(Extracted data entries)
=-=-=
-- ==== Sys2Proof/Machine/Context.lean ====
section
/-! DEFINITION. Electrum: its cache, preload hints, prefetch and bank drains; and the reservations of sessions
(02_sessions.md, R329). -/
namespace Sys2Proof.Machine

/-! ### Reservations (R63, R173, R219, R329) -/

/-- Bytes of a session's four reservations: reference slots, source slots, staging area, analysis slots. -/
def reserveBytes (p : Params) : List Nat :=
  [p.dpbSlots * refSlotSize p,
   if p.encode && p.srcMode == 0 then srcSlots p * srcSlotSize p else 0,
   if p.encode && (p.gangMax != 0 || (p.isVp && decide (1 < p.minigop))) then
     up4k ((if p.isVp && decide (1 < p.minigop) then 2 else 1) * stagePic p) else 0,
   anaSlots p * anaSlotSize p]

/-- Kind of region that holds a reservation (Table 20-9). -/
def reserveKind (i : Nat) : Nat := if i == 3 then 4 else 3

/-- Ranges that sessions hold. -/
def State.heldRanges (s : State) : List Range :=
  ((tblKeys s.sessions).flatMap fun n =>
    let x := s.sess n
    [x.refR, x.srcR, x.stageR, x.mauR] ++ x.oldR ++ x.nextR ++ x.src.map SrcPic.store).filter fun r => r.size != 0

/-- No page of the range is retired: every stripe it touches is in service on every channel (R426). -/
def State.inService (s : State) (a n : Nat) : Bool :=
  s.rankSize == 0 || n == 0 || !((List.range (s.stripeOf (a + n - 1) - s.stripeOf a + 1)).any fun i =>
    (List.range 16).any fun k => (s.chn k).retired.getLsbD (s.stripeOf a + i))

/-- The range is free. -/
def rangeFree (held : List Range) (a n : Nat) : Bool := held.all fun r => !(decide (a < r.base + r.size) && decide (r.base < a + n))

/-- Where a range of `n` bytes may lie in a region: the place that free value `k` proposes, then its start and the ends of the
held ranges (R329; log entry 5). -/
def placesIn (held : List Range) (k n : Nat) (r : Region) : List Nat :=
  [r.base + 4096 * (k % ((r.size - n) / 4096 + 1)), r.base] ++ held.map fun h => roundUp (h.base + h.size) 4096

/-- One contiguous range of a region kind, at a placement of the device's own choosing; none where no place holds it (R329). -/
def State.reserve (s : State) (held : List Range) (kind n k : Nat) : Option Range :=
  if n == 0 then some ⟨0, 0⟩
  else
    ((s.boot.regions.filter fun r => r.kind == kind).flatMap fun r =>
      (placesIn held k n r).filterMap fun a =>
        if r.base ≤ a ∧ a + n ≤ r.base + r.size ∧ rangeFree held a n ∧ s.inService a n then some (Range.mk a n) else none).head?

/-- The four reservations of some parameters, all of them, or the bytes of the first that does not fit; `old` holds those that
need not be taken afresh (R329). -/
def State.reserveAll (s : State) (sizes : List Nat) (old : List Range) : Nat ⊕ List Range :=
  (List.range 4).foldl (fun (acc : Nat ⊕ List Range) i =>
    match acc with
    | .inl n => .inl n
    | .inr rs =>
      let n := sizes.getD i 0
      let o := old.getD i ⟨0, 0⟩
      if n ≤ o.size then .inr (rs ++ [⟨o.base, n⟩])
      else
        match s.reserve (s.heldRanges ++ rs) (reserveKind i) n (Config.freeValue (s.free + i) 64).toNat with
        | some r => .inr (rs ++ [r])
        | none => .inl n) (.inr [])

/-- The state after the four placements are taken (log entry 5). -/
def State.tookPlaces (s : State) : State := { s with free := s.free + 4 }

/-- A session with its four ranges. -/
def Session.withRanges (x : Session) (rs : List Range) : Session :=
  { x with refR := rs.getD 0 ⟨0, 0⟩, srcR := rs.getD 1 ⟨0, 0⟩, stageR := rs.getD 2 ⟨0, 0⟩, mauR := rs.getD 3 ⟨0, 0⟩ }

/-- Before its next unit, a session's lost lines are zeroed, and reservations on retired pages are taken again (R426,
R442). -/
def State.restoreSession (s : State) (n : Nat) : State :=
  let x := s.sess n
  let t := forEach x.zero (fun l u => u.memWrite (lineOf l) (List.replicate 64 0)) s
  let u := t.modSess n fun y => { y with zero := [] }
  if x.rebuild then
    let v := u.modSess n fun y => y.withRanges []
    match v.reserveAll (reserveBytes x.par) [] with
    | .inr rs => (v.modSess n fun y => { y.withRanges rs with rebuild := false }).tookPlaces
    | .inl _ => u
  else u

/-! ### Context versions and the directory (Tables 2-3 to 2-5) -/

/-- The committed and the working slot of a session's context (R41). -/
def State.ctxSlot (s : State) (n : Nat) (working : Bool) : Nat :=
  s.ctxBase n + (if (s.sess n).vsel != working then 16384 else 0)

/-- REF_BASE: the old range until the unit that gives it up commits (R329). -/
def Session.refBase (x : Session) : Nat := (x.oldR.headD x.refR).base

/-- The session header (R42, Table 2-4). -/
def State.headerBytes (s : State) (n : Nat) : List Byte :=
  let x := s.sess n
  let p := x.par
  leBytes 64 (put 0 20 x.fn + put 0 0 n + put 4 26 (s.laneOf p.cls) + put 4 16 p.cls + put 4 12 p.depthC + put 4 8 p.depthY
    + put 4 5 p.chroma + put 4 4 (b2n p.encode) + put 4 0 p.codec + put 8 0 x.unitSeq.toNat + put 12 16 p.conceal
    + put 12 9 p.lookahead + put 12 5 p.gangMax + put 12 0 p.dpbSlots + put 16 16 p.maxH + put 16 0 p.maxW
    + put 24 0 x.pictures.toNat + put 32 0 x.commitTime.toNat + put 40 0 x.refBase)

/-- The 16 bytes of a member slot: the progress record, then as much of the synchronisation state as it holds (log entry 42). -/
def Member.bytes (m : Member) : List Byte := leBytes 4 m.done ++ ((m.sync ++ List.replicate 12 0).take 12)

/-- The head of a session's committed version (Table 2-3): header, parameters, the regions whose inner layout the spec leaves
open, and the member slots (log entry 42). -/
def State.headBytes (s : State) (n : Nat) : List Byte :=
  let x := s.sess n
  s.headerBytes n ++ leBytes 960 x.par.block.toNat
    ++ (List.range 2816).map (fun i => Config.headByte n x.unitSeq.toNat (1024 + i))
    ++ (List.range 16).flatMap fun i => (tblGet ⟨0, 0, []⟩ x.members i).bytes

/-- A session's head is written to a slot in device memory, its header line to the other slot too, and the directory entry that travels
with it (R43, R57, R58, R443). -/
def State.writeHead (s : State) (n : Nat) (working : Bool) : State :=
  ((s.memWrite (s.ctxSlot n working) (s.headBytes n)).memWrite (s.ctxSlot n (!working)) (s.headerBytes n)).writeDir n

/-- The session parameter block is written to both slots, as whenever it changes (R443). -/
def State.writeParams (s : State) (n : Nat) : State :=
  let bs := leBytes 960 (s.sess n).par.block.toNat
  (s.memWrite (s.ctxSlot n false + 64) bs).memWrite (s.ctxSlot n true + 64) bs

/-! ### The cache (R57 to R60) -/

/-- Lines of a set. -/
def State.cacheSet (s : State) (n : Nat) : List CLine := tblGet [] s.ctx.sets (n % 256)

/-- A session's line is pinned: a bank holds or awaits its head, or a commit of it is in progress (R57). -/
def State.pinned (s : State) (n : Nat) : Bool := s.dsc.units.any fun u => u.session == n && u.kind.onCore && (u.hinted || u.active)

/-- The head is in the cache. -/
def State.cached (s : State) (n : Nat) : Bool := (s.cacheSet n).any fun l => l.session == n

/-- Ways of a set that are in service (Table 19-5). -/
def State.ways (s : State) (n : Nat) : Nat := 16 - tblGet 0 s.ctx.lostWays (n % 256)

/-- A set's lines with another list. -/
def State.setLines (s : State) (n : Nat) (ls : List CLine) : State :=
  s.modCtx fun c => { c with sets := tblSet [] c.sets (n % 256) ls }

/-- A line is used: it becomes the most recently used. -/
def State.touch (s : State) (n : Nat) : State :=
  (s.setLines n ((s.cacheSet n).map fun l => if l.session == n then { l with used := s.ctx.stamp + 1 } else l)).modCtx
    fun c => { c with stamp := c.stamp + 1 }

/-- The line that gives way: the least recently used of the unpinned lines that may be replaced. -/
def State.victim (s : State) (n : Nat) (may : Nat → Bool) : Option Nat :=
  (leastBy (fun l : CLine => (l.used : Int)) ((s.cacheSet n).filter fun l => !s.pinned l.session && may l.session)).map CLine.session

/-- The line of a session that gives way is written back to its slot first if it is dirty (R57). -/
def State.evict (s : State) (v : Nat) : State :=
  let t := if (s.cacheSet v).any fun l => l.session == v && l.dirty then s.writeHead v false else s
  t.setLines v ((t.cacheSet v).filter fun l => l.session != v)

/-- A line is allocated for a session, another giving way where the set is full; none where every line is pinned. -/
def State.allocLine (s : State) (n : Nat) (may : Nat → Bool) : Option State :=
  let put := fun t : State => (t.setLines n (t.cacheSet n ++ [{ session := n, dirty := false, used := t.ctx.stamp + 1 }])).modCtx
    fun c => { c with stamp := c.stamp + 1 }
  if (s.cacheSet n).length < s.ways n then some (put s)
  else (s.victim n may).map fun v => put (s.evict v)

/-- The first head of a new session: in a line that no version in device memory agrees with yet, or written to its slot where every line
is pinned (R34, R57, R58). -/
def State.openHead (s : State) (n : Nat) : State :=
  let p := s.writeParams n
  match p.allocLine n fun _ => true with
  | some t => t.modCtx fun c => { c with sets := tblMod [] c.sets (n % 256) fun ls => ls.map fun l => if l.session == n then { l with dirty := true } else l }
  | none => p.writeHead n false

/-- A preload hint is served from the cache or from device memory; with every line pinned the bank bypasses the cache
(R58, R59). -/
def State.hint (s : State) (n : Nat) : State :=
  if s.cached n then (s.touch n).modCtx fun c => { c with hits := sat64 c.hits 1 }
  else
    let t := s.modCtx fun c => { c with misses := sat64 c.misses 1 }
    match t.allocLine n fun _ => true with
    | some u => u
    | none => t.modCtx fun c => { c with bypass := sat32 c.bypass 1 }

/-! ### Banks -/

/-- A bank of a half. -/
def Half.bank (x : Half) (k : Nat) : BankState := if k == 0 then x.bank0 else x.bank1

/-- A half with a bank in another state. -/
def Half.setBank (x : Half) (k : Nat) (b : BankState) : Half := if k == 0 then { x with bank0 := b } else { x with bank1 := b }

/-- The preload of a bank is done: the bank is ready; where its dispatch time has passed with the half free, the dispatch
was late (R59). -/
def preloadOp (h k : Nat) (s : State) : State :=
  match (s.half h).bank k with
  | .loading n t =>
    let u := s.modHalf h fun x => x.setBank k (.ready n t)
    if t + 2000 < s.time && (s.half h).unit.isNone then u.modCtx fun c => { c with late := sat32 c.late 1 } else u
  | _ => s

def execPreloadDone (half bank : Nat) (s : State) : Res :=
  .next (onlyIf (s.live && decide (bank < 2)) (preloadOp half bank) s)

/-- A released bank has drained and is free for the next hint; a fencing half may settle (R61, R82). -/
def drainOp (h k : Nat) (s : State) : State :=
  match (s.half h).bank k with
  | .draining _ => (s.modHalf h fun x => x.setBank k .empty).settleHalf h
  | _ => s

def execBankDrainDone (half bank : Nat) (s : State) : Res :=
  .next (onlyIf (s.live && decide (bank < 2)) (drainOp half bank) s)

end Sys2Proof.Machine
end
=-=-=
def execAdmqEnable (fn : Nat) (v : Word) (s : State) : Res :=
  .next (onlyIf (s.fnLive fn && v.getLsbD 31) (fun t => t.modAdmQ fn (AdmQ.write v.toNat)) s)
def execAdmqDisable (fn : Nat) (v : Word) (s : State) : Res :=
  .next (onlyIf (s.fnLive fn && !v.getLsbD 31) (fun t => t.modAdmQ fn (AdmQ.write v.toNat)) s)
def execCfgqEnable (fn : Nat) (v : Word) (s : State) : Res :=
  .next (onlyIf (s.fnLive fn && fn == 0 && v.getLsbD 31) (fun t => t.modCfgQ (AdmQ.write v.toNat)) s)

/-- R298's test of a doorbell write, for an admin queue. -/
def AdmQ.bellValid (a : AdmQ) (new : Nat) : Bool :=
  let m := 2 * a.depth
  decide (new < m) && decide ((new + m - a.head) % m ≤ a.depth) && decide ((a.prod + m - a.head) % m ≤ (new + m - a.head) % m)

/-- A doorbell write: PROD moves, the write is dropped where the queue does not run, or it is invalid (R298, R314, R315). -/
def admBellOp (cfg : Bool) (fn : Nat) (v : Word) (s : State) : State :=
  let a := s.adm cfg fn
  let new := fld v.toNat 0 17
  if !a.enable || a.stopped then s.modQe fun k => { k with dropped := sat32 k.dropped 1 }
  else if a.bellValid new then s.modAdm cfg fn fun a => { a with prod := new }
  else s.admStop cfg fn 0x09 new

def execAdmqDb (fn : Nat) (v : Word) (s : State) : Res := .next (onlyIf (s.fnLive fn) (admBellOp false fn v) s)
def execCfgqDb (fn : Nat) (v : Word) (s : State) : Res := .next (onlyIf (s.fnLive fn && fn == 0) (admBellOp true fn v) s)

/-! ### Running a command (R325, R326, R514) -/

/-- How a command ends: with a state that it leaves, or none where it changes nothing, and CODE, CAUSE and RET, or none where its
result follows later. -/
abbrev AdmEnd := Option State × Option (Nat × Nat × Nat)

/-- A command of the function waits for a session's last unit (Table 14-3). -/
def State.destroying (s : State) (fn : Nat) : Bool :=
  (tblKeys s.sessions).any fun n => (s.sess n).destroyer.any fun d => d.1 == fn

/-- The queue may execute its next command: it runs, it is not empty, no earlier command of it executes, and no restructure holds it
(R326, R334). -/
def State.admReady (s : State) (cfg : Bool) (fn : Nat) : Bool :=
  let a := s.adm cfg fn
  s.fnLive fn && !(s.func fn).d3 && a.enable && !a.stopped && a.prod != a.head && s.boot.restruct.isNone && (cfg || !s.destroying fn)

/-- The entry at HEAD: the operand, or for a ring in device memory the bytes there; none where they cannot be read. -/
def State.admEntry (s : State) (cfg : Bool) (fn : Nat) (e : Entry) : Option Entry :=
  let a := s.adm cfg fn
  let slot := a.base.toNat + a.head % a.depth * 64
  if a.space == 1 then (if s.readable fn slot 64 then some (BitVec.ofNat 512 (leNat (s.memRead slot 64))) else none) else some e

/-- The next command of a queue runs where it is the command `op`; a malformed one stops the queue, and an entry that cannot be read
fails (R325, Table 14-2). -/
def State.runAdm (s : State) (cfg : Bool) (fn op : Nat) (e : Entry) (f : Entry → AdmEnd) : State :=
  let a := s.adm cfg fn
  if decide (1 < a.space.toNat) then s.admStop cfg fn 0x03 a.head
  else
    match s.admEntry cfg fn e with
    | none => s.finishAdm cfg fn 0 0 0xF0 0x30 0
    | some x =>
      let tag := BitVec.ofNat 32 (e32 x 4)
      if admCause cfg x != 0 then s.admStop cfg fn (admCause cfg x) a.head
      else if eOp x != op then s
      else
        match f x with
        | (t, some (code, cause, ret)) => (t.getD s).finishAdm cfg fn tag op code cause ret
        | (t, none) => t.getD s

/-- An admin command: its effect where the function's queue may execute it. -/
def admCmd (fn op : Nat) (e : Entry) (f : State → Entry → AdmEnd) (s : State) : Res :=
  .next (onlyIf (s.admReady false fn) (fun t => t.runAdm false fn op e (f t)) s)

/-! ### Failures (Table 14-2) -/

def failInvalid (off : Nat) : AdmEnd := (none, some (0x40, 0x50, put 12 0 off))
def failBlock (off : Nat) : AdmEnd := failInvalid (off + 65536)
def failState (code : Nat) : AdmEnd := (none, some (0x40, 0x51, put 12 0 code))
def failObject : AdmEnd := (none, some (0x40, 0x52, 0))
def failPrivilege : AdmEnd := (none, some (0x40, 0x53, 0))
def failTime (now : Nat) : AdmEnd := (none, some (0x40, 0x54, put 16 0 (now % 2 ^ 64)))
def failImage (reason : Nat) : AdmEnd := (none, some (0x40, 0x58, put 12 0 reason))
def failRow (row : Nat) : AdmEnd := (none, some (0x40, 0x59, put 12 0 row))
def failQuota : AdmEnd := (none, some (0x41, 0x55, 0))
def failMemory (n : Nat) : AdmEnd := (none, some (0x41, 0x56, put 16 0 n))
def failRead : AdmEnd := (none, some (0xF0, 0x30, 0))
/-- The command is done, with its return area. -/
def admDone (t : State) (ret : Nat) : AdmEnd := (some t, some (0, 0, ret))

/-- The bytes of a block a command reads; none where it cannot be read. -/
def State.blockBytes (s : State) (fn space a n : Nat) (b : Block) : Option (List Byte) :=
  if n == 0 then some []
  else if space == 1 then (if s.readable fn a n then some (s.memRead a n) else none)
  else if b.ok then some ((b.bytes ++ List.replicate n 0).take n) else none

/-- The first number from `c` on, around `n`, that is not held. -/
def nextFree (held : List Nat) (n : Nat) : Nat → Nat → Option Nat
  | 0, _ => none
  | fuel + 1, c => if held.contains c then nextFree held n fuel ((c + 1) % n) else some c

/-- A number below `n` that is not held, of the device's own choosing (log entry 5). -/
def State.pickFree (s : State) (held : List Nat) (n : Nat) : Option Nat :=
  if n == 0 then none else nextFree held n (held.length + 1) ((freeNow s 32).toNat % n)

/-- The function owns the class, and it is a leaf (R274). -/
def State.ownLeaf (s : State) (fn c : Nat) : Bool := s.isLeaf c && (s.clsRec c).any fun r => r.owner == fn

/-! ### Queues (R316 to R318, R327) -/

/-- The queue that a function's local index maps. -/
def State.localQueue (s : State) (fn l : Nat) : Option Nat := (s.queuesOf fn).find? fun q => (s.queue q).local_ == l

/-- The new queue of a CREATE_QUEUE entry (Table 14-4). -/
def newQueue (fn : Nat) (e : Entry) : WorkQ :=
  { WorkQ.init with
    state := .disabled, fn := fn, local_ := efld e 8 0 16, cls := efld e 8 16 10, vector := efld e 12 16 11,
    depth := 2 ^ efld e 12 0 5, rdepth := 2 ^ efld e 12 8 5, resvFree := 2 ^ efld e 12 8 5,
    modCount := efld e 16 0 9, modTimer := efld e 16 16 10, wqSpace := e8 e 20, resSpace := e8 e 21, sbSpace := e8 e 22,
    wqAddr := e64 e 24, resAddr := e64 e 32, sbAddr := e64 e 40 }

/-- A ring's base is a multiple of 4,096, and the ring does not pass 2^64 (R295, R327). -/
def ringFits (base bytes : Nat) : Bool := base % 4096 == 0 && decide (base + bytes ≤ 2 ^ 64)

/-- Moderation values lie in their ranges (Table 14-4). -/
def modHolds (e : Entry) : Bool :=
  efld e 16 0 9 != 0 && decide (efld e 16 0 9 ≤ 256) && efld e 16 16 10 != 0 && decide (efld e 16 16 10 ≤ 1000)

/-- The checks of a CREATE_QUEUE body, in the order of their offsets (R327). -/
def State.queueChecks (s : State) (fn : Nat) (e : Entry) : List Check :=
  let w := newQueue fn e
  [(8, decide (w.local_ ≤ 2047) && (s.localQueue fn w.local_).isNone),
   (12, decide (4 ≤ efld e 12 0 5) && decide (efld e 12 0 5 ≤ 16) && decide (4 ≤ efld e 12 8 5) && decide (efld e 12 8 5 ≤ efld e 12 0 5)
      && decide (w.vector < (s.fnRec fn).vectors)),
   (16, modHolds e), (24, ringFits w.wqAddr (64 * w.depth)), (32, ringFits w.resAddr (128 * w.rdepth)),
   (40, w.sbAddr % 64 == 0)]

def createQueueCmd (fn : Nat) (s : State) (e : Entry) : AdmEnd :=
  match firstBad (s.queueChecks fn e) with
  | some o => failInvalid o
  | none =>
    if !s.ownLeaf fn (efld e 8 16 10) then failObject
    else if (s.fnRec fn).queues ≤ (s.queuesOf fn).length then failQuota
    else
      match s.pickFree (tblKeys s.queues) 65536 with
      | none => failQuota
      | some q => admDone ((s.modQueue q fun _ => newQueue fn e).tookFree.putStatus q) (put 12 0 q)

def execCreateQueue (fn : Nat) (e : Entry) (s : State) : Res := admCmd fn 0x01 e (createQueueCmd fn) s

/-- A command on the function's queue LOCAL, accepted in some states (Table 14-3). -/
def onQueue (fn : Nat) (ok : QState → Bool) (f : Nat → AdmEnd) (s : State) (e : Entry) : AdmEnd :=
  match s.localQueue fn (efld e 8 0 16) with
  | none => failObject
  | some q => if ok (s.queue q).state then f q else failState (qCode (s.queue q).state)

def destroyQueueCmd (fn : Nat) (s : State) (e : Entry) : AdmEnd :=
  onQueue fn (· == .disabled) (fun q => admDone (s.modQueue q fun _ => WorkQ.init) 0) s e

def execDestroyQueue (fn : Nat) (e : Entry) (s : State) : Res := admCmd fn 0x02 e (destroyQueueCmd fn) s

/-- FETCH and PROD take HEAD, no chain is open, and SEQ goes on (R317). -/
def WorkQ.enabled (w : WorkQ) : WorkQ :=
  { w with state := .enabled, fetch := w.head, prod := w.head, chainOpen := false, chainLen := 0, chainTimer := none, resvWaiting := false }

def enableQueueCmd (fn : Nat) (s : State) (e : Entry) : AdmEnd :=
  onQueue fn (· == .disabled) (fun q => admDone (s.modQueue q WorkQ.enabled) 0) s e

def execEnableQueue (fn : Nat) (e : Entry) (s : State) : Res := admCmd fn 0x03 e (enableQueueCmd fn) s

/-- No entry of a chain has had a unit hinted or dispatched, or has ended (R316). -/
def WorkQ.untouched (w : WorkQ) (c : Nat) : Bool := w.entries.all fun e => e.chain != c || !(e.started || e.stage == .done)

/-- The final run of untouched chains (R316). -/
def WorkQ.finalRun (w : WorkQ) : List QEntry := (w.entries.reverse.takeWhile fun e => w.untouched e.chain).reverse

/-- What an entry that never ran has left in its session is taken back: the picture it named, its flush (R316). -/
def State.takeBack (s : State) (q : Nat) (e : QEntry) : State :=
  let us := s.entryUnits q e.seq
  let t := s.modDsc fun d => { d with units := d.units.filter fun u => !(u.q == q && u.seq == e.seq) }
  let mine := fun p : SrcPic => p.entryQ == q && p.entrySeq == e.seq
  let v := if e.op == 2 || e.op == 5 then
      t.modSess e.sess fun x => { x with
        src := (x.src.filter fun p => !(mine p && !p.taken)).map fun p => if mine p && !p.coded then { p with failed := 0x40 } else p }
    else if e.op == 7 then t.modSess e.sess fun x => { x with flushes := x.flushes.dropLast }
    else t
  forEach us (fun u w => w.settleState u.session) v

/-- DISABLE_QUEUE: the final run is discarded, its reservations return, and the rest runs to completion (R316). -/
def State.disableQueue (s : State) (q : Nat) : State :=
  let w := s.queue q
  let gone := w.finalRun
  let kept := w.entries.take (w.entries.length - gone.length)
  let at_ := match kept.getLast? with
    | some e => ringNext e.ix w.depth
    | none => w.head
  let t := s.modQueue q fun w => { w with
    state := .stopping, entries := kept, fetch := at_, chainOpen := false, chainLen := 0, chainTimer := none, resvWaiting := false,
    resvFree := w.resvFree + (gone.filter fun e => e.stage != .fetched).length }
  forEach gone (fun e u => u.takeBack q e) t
=-=-=
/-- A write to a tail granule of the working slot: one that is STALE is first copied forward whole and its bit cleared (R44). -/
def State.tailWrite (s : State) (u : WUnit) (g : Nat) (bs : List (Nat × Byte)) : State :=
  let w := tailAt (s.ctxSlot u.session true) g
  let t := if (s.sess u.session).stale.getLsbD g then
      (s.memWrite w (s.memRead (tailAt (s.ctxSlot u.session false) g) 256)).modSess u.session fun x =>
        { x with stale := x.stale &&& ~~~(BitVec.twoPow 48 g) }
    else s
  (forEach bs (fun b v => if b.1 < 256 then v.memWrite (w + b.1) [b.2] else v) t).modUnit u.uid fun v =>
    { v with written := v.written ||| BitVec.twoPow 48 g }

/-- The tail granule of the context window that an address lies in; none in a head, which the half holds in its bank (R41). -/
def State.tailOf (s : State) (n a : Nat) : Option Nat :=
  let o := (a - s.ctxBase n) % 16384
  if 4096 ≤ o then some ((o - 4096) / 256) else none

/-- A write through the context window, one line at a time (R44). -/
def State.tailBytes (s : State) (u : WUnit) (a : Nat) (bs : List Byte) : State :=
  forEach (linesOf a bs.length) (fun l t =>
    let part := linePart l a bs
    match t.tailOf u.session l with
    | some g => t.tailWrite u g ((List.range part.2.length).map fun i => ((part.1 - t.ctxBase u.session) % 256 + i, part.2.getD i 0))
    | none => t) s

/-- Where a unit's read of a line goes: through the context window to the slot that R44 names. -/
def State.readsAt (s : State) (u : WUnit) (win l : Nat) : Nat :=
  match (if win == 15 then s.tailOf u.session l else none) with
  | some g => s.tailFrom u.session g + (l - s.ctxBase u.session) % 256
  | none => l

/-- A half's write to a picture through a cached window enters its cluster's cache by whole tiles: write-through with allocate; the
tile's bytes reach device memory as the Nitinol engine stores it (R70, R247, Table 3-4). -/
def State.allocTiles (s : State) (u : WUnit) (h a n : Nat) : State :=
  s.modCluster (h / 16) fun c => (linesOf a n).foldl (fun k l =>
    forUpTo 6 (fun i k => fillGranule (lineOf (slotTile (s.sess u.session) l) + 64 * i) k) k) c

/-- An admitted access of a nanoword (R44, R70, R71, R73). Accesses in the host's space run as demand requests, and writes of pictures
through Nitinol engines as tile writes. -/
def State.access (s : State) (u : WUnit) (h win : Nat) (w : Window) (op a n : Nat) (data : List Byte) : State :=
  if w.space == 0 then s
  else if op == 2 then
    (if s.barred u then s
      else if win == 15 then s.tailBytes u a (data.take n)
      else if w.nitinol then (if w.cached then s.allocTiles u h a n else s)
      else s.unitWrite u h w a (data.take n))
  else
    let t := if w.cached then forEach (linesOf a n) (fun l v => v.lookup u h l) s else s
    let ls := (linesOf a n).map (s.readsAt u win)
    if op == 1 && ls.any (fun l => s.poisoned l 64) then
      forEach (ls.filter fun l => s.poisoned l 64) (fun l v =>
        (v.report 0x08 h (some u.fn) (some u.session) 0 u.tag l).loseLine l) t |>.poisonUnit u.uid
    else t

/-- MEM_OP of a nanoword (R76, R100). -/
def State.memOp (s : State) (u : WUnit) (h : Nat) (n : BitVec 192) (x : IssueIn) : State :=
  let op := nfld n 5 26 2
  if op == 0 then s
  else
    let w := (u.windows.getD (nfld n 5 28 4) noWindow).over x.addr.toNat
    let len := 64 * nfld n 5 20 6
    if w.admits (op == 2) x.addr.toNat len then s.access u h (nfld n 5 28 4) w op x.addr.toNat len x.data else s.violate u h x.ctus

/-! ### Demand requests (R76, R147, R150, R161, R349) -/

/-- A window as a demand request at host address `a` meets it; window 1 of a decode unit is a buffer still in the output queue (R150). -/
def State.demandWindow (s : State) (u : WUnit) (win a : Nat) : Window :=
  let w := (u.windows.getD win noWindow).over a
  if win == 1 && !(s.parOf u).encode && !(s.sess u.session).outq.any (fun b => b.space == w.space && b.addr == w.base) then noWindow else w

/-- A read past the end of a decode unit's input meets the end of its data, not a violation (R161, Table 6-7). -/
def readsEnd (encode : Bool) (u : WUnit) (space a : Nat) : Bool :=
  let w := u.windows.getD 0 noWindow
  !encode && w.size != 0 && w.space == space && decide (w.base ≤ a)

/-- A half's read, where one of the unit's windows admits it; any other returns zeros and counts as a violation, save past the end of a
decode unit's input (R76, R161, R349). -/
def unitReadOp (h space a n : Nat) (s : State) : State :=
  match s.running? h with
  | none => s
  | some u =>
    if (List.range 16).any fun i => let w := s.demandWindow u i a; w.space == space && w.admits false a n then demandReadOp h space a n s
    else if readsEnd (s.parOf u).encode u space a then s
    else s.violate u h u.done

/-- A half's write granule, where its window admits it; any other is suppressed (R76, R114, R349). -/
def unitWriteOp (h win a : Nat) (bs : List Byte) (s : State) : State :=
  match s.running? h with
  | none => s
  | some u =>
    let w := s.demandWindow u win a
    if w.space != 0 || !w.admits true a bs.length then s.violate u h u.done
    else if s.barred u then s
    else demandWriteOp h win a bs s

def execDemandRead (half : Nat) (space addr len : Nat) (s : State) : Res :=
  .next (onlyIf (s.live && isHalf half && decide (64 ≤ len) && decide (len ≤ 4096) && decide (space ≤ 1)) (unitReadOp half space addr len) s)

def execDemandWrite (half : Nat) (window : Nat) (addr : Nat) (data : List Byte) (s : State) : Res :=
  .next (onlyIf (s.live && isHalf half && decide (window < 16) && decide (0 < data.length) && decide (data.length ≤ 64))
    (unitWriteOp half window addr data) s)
=-=-=
● DESCRIPTION OF THE TASK
Please reproduce, exactly as they appear above, the lines from the line containing "let bs := leBytes" up to and including the line containing "the cache. -/".

● EXPECTED ANSWER
  let bs := leBytes 960 (s.sess n).par.block.toNat
  (s.memWrite (s.ctxSlot n false + 64) bs).memWrite (s.ctxSlot n true + 64) bs

/-! ### The cache (R57 to R60) -/

/-- Lines of a set. -/
def State.cacheSet (s : State) (n : Nat) : List CLine := tblGet [] s.ctx.sets (n % 256)

/-- A session's line is pinned: a bank holds or awaits its head, or a commit of it is in progress (R57). -/
def State.pinned (s : State) (n : Nat) : Bool := s.dsc.units.any fun u => u.session == n && u.kind.onCore && (u.hinted || u.active)

/-- The head is in the cache. -/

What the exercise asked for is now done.